URLs can be encoded in many ways, read this (http://en.wikipedia.org/wiki/IPv4) page to learn about them. The decimal number URL you mentioned is formed by converting each octet of an IP number into it's hex equivalent, then concatenating these hex values into one long hex number. Then, this hex number is converted directly into decimal. It's hard to explain, but you can use this (http://www.allredroster.com/iptodec.htm) tool to convert IP numbers into many other forms that work in a browser:

Also, a normal URL such as www.google.com can be converted into another browser compatible form of URL. This is done by taking each character of the URL (such as w w w . g o o g l e . c o m) and replacing them with the hex equivalent of the ascii value, then separating them with a %. So www.google.com would be:

http://%77%77%77%2e%67%6f%6f%67%6c%65%2e%6*%6f%6d (http://%77%77%77%2e%67%6f%6f%67%6c%65%2e%6*%6f%6d/)

Try clicking that link, and it will take you to google. If you know hex, you will understand what I just said, if you don't, then you will not. I can explain more if you don't understand.

Hacxx
05-14-2006, 07:43 PM
Also, a normal URL such as www.google.com can be converted into another browser compatible form of URL. This is done by taking each character of the URL (such as w w w . g o o g l e . c o m) and replacing them with the hex equivalent of the ascii value, then separating them with a %. So www.google.com would be:

http://%77%77%77%2e%67%6f%6f%67%6c%65%2e%6*%6f%6d (http://%77%77%77%2e%67%6f%6f%67%6c%65%2e%6*%6f%6d/)

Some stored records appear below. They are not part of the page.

theorem State.foundRec_kept {z : State} {s : State} {found : List SysRec} {ty : Nat} {a3 : Nat} (hs : z.Kept s) : z.Kept (State.foundRec s found ty a3) := by
  unfold State.foundRec
  dsimp only
  repeat' with_reducible first
    | assumption | apply State.putFld_kept | apply State.enforce_kept | split

theorem State.newKey_kept {z : State} {s : State} {r : Nat} (hs : z.Kept s) : z.Kept (State.newKey s r) := by
  unfold State.newKey
  repeat' with_reducible first
    | (refine kept_mk ?_ ?_ ?_ ?_ ?_ ?_ ?_ ?_ <;> first | exact rfl | (refine kept_mk (by assumption) ?_ ?_ ?_ ?_ ?_ ?_ ?_ <;> exact rfl) | apply State.draw_kept | apply State.modRange_kept | apply kept_ite)

theorem State.integrationRange_kept {z : State} {s : State} (hs : z.Kept s) : z.Kept (State.integrationRange s) := by
  unfold State.integrationRange
  repeat' with_reducible first
    | assumption | apply State.newKey_kept | apply State.modRange_kept
    | (extract_lets +onlyGivenNames -underBinder x; first | (refine kept_cut (x := x) ?_ ?_; intro hx; clear_value x; rotate_left; dsimp only [x]) | skip)
    | (refine kept_mk (by assumption) ?_ ?_ ?_ ?_ ?_ ?_ ?_ <;> exact rfl)

theorem State.secWait_kept {z : State} {s : State} {v : Via} {st : CmdSt} (hs : z.Kept s) : z.Kept (State.secWait s v st) := by
  unfold State.secWait
  repeat' with_reducible first
    | apply State.modCmd_kept | split | (refine kept_mk (by assumption) ?_ ?_ ?_ ?_ ?_ ?_ ?_ <;> exact rfl)

theorem State.secRun_kept {z : State} {s : State} {v : Via} {send : Bool} {proto : Nat} {msg : Nat} {ok : Bool} {f : State → State} (hs : z.Kept s) (hf : ∀ s, z.Kept s → z.Kept (f s)) : z.Kept (State.secRun s v send proto msg ok f) := by
  unfold State.secRun
  repeat' with_reducible first
    | assumption | apply State.secFail_kept | apply State.draw_kept | apply State.secWait_kept | apply State.secEnd_kept
    | apply hf | split

theorem State.roleAct_kept {z : State} {s : State} {v : Via} {f : State → State} (hs : z.Kept s) (hf : ∀ s, z.Kept s → z.Kept (f s)) : z.Kept (State.roleAct s v f) := by
  unfold State.roleAct
  repeat' with_reducible first
    | assumption | apply State.secFail_kept | apply hf | apply kept_ite

theorem State.secOk_kept {z : State} {s : State} {v : Via} {result : Nat} (hs : z.Kept s) : z.Kept (State.secOk s v result) := by
  unfold State.secOk
  repeat' with_reducible first
    | assumption | apply State.secEnd_kept

theorem State.keysAct_kept {z : State} {s : State} {v : Via} {act : Nat} {r : Nat} {judge : State → Nat} {waits : Bool} {f : State → State} (hs : z.Kept s) (hf : ∀ s, z.Kept s → z.Kept (f s)) : z.Kept (State.keysAct s v act r judge waits f) := by
  unfold State.keysAct
  repeat' with_reducible first
    | assumption | intro _ | apply State.secRun_kept | apply State.roleAct_kept | apply State.secFail_kept
    | apply State.audit_kept | apply State.secWait_kept | apply State.secOk_kept | apply hf | apply kept_ite

theorem State.lifeAct_kept {z s : State} {v : Via} {msg : Nat} {ok : Bool} {len : Nat} {frm : List Life} {dest : Life}
    {role : Life → Role} {chk : State → Session → Nat × State} {f : State → State} (hs : z.Kept s)
    (hfrm : frm.contains .decommissioned = false) (hchk : ∀ s x, z.Kept s → z.Kept (chk s x).2)
    (hf : ∀ s, z.Kept s → z.Kept (f s)) : z.Kept (s.lifeAct v msg ok len frm dest role chk f) := by
  unfold State.lifeAct
  refine State.secRun_kept hs fun s hs => kept_ite (State.secBad_kept hs) (State.roleAct_kept hs fun s hs => ?_)
  dsimp only
  split
  · exact State.secFail_kept (State.audit_kept hs)
  · rename_i hin
    have hz : z.nv.life ≠ .decommissioned := fun e => by
      rw [hs.holds.life e, hfrm] at hin; exact hin rfl
    split
    · exact State.secFail_kept (State.audit_kept hs)
    · have hc := hchk s ‹_› hs
      split
      · exact State.secFail_kept (kept_ite (State.audit_kept hc) hc)
      · exact State.secOk_kept (State.endSessions_kept (kept_life (hf _ (State.audit_kept hc)) hz))

theorem State.loadCkpt_kept {z : State} {s : State} (hs : z.Kept s) : z.Kept (State.loadCkpt s) := by
  unfold State.loadCkpt
  repeat' with_reducible first
    | apply raise_kept | apply kept_ite | split | (refine kept_mk (by assumption) ?_ ?_ ?_ ?_ ?_ ?_ ?_ <;> exact rfl)

theorem State.loadKey_kept {z : State} {s : State} {r : Nat} (hs : z.Kept s) : z.Kept (State.loadKey s r) := by
  unfold State.loadKey
  repeat' with_reducible first
    | apply State.modRange_kept | (refine kept_mk (by assumption) ?_ ?_ ?_ ?_ ?_ ?_ ?_ <;> exact rfl)

theorem State.peercertAct_kept {z : State} {s : State} {v : Via} {msg : Nat} {kind : Nat} {len : Nat} {ok : Bool} {good : Bool} {aid : Nat} {f : State → State} (hs : z.Kept s) (hf : ∀ s, z.Kept s → z.Kept (f s)) : z.Kept (State.peercertAct s v msg kind len ok good aid f) := by
  unfold State.peercertAct
  repeat' with_reducible first
    | assumption | intro _ | apply State.secRun_kept | apply State.secBad_kept | apply State.roleAct_kept
    | apply State.secFail_kept | apply State.audit_kept | apply State.secOk_kept | apply hf | split

theorem State.proof_kept {z : State} {s : State} {w : Chan × BitVec 12} {role : Nat} {cid : Word} {key : List Byte} {sig : List Byte} (hs : z.Kept s) : z.Kept (State.proof s w role cid key sig).2 := by
  unfold State.proof
  repeat' with_reducible first
    | assumption | apply State.dropChallenge_kept | split
theorem State.proof_keptE {z : State} {s : State} {w : Chan × BitVec 12} {role : Nat} {cid : Word} {key : List Byte} {sig : List Byte} {t : State} {o : Nat} (e : State.proof s w role cid key sig = (o, t)) (hs : z.Kept s) : z.Kept t := by
  have k := State.proof_kept (z := z) (s := s) (w := w) (role := role) (cid := cid) (key := key) (sig := sig) hs
  rw [e] at k; exact k

theorem State.replaceKeys_kept {z : State} {s : State} {act : BitVec 4} {rg : Byte} (hs : z.Kept s) : z.Kept (State.replaceKeys s act rg).1 := by
  unfold State.replaceKeys
  repeat' with_reducible first
    | assumption | apply State.newKey_kept | refine kept_foldl ?_ ?_
theorem State.replaceKeys_keptE {z : State} {s : State} {act : BitVec 4} {rg : Byte} {t : State} {o : Nat} (e : State.replaceKeys s act rg = (t, o)) (hs : z.Kept s) : z.Kept t := by
  have k := State.replaceKeys_kept (z := z) (s := s) (act := act) (rg := rg) hs
  rw [e] at k; exact k

theorem State.replayOpen_kept {z : State} {s : State} {z' : Nat} {a2 : Fin 4} (hs : z.Kept s) : z.Kept (State.replayOpen s z' a2) := by
  unfold State.replayOpen
  repeat' with_reducible first
    | assumption | apply State.modZone_kept | apply kept_ite

theorem State.replayRec_kept {z : State} {s : State} {r : JRec} (hs : z.Kept s) : z.Kept (State.replayRec s r) := by
  unfold State.replayRec
  repeat' with_reducible first
    | assumption | apply State.replayOpen_kept | apply State.modZone_kept | apply kept_ite
    | (extract_lets +onlyGivenNames -underBinder x; first | (refine kept_cut (x := x) ?_ ?_; intro hx; clear_value x; rotate_left; dsimp only [x]) | skip)
    | (refine kept_mk (by assumption) ?_ ?_ ?_ ?_ ?_ ?_ ?_ <;> exact rfl)

theorem State.replayStaged_kept {z : State} {s : State} {r : JRec} (hs : z.Kept s) : z.Kept (State.replayStaged s r) := by
  unfold State.replayStaged
  repeat' with_reducible first
    | intro _ | apply State.addWork_kept | refine kept_foldl ?_ ?_
    | (extract_lets +onlyGivenNames -underBinder x; first | (refine kept_cut (x := x) ?_ ?_; intro hx; clear_value x; rotate_left; dsimp only [x]) | skip)
    | split | (refine kept_mk (by assumption) ?_ ?_ ?_ ?_ ?_ ?_ ?_ <;> exact rfl)

theorem State.sanZones_kept {z : State} {s : State} {act : BitVec 4} {rg : Byte} (hs : z.Kept s) : z.Kept (State.sanZones s act rg) := by
  unfold State.sanZones
  repeat' with_reducible first
    | intro _
    | (refine kept_mk ?_ ?_ ?_ ?_ ?_ ?_ ?_ ?_ <;> first | exact rfl | (refine kept_mk (by assumption) ?_ ?_ ?_ ?_ ?_ ?_ ?_ <;> exact rfl) | apply State.emptyZones_kept | apply State.killUnit_kept | apply State.rltWrite_kept | apply kept_ite | refine kept_foldl ?_ ?_)

theorem State.sanitize_kept {z : State} {s : State} {tag : BitVec 16} {act : BitVec 4} (hs : z.Kept s) : z.Kept (State.sanitize s tag act) := by
  unfold State.sanitize
  repeat' with_reducible first
    | split
    | (refine kept_mk ?_ ?_ ?_ ?_ ?_ ?_ ?_ ?_ <;> first | exact rfl | (refine kept_mk (by assumption) ?_ ?_ ?_ ?_ ?_ ?_ ?_ <;> exact rfl) | apply State.audit_kept | apply State.finish_kept | apply State.modCmd_kept | apply State.replaceKeys_kept | refine State.replaceKeys_keptE (by assumption) ?_ | apply State.startCkpt_kept | apply State.sanZones_kept | apply kept_ite)

theorem State.startRebuild_kept {z : State} {s : State} {z' : Nat} {g : ZGroup} (hs : z.Kept s) : z.Kept (State.startRebuild s z' g) := by
  unfold State.startRebuild
  repeat' with_reducible first
    | assumption | intro _ | apply State.modGroup_kept | apply State.takeAcc_kept | apply State.addWork_kept
    | refine kept_foldl ?_ ?_ | split

theorem State.toError_kept {z : State} {s : State} (hs : z.Kept s) : z.Kept (State.toError s) := by
  unfold State.toError
  repeat' with_reducible first
    | (refine kept_mk ?_ ?_ ?_ ?_ ?_ ?_ ?_ ?_ <;> first | exact rfl | (refine kept_mk (by assumption) ?_ ?_ ?_ ?_ ?_ ?_ ?_ <;> exact rfl) | apply State.auditSrc_kept | apply State.draw_kept | apply State.endSessions_kept | apply State.setReady_kept | apply raise_kept | apply State.endCmds_kept)

theorem State.unloadKey_kept {z : State} {s : State} {r : Nat} (hs : z.Kept s) : z.Kept (State.unloadKey s r) := by
  unfold State.unloadKey
  repeat' with_reducible first
    | (refine kept_mk (by assumption) ?_ ?_ ?_ ?_ ?_ ?_ ?_ <;> exact rfl)

theorem State.wipeKeys_kept {z : State} {s : State} (hs : z.Kept s) : z.Kept (State.wipeKeys s) := by
  unfold State.wipeKeys
  repeat' with_reducible first
    | (refine kept_mk (by assumption) ?_ ?_ ?_ ?_ ?_ ?_ ?_ <;> exact rfl)

theorem execSystemDirectoryLoad_kept {z : State} {found : List SysRec} {s : State} (hs : z.Kept s) : z.KeptBy (execSystemDirectoryLoad found s) := by
  unfold execSystemDirectoryLoad
  repeat' with_reducible first
    | assumption | intro _ | apply State.foundRec_kept | apply State.event_kept | apply State.draw_kept
    | apply State.actReady_kept | apply keptBy_next | refine kept_upto ?_ ?_
    | (extract_lets +onlyGivenNames -underBinder x; first | (refine keptBy_cut (x := x) ?_ ?_; intro hx; clear_value x; rotate_left; dsimp only [x]) | (refine kept_cut (x := x) ?_ ?_; intro hx; clear_value x; rotate_left; dsimp only [x]) | skip)
    | split | (refine kept_mk (by assumption) ?_ ?_ ?_ ?_ ?_ ?_ ?_ <;> exact rfl)

theorem execSysrecStage_kept {z : State} {via : Via} {ofs : Word} {bytes : List Byte} {s : State} (hs : z.Kept s) : z.KeptBy (execSysrecStage via ofs bytes s) := by
  unfold execSysrecStage
  repeat' with_reducible first
    | assumption | intro _ | apply State.secRun_kept | apply State.secBad_kept | apply State.roleAct_kept
    | apply State.secFail_kept | apply State.auditFree_kept | apply State.secOk_kept | apply keptBy_next | apply kept_ite
    | (extract_lets +onlyGivenNames -underBinder x; first | (refine keptBy_cut (x := x) ?_ ?_; intro hx; clear_value x; rotate_left; dsimp only [x]) | (refine kept_cut (x := x) ?_ ?_; intro hx; clear_value x; rotate_left; dsimp only [x]) | skip)
    | (refine kept_mk (by assumption) ?_ ?_ ?_ ?_ ?_ ?_ ?_ <;> exact rfl)

theorem execSysrecCommit_kept {z : State} {via : Via} {cp2 : Word} {len : Word} {s : State} (hs : z.Kept s) : z.KeptBy (execSysrecCommit via cp2 len s) := by
  unfold execSysrecCommit
  repeat' with_reducible first
    | assumption | intro _ | apply State.secRun_kept | apply State.secBad_kept | apply State.roleAct_kept
    | apply State.secFail_kept | apply State.auditFree_kept | apply State.event_kept | apply State.secWait_kept
    | apply keptBy_next
    | (extract_lets +onlyGivenNames -underBinder x; first | (refine keptBy_cut (x := x) ?_ ?_; intro hx; clear_value x; rotate_left; dsimp only [x]) | (refine kept_cut (x := x) ?_ ?_; intro hx; clear_value x; rotate_left; dsimp only [x]) | skip)
    | split | (refine kept_mk (by assumption) ?_ ?_ ?_ ?_ ?_ ?_ ?_ <;> exact rfl)

theorem execSysrecWritten_kept {z : State} {ok : Bool} {s : State} (hs : z.Kept s) : z.KeptBy (execSysrecWritten ok s) := by
  unfold execSysrecWritten
  repeat' with_reducible first
    | intro _ | apply keptBy_next | split
    | (refine kept_mk ?_ ?_ ?_ ?_ ?_ ?_ ?_ ?_ <;> first | exact rfl | (refine kept_mk (by assumption) ?_ ?_ ?_ ?_ ?_ ?_ ?_ <;> exact rfl) | apply State.secEnd_kept | apply State.enforce_kept | apply State.secOk_kept | apply State.actReady_kept | apply keptBy_next | apply keptBy_ite | apply kept_ite | refine kept_upto ?_ ?_)

theorem execSysrecRead_kept {z : State} {via : Via} {cp2 : Word} {ofs : Word} {count : Word} {s : State} (hs : z.Kept s) : z.KeptBy (execSysrecRead via cp2 ofs count s) := by
  unfold execSysrecRead
  repeat' with_reducible first
    | assumption | intro _ | apply State.secRun_kept | apply State.secBad_kept | apply State.secEnd_kept
    | apply State.draw_kept | apply keptBy_next | apply kept_ite

theorem execJournalReplay_kept {z s : State} {partner : List (List Byte)} (hs : z.Kept s) : z.KeptBy (execJournalReplay partner s) := by
  unfold execJournalReplay
  refine keptBy_next (kept_ite hs ?_)
  extract_lets -underBinder own other all a0 new ap a1 a2 staged a3 a4 top hic base c1 c2 c3 a5 a6 a7 a8 a9
  have h1 : z.Kept a0 := State.loadCkpt_kept hs
  have h2 : z.Kept a1 := kept_foldl h1 fun s r hs => State.replayRec_kept hs
  have h3 : z.Kept a2 := kept_foldl h2 fun s e hs => kept_foldl hs fun s g hs => State.startRebuild_kept hs
  have h4 : z.Kept a3 := kept_foldl h3 fun s r hs => kept_upd hs rfl rfl rfl rfl rfl rfl rfl rfl
  have h5 : z.Kept a4 := kept_foldl h4 fun s r hs => State.replayStaged_kept hs
  have h6 : z.Kept a5 := kept_upd h5 rfl rfl rfl rfl rfl rfl rfl rfl
  have h7 : z.Kept a6 := by
    dsimp only [a6]
    split
    · exact h6
    · have h := fun a rg => State.startCkpt_kept (State.sanZones_kept (act := a) (rg := rg) h6)
      exact kept_upd (State.audit_kept (h _ _)) rfl rfl rfl rfl rfl rfl rfl rfl
  have h8 : z.Kept a7 := kept_foldl h7 fun s e hs => kept_ite (State.needIdx_kept hs) hs
  have h9 : z.Kept a8 := State.setReady_kept (State.rebuildAll_kept h8)
  have h10 : z.Kept a9 := kept_upto h9 fun a s hs => State.actReady_kept hs
  exact State.event_kept h10

theorem execSanitizeCryptoEraseAll_kept {z : State} {tag : BitVec 16} {s : State} (hs : z.Kept s) : z.KeptBy (execSanitizeCryptoEraseAll tag s) := by
  unfold execSanitizeCryptoEraseAll
  repeat' with_reducible first
    | assumption | apply State.sanitize_kept | apply keptBy_next

theorem execSanitizeCryptoEraseRange_kept {z : State} {tag : BitVec 16} {s : State} (hs : z.Kept s) : z.KeptBy (execSanitizeCryptoEraseRange tag s) := by
  unfold execSanitizeCryptoEraseRange
  repeat' with_reducible first
    | assumption | apply State.sanitize_kept | apply keptBy_next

The hex entry that you post does not mask the actual url in the status bar so here is the encoding that i was saying "google + url".

http://google.com/url?sa=p&pref=ig&pval=2&q=%68%74%74%70%*A%2F%2F%77%77%77%2E%6*%6C%6C%2D%6E%65%74%74%6F%6F%6C%7*%2E%6*%6F%6D

This will redirect to www.all-nettools.com and the status bar points to a page inside google since google is considered by most users as a trusted website you can spoof a link easily. The decimal encoding that was discussed is to avoid using / showing the direct IP or domain name after.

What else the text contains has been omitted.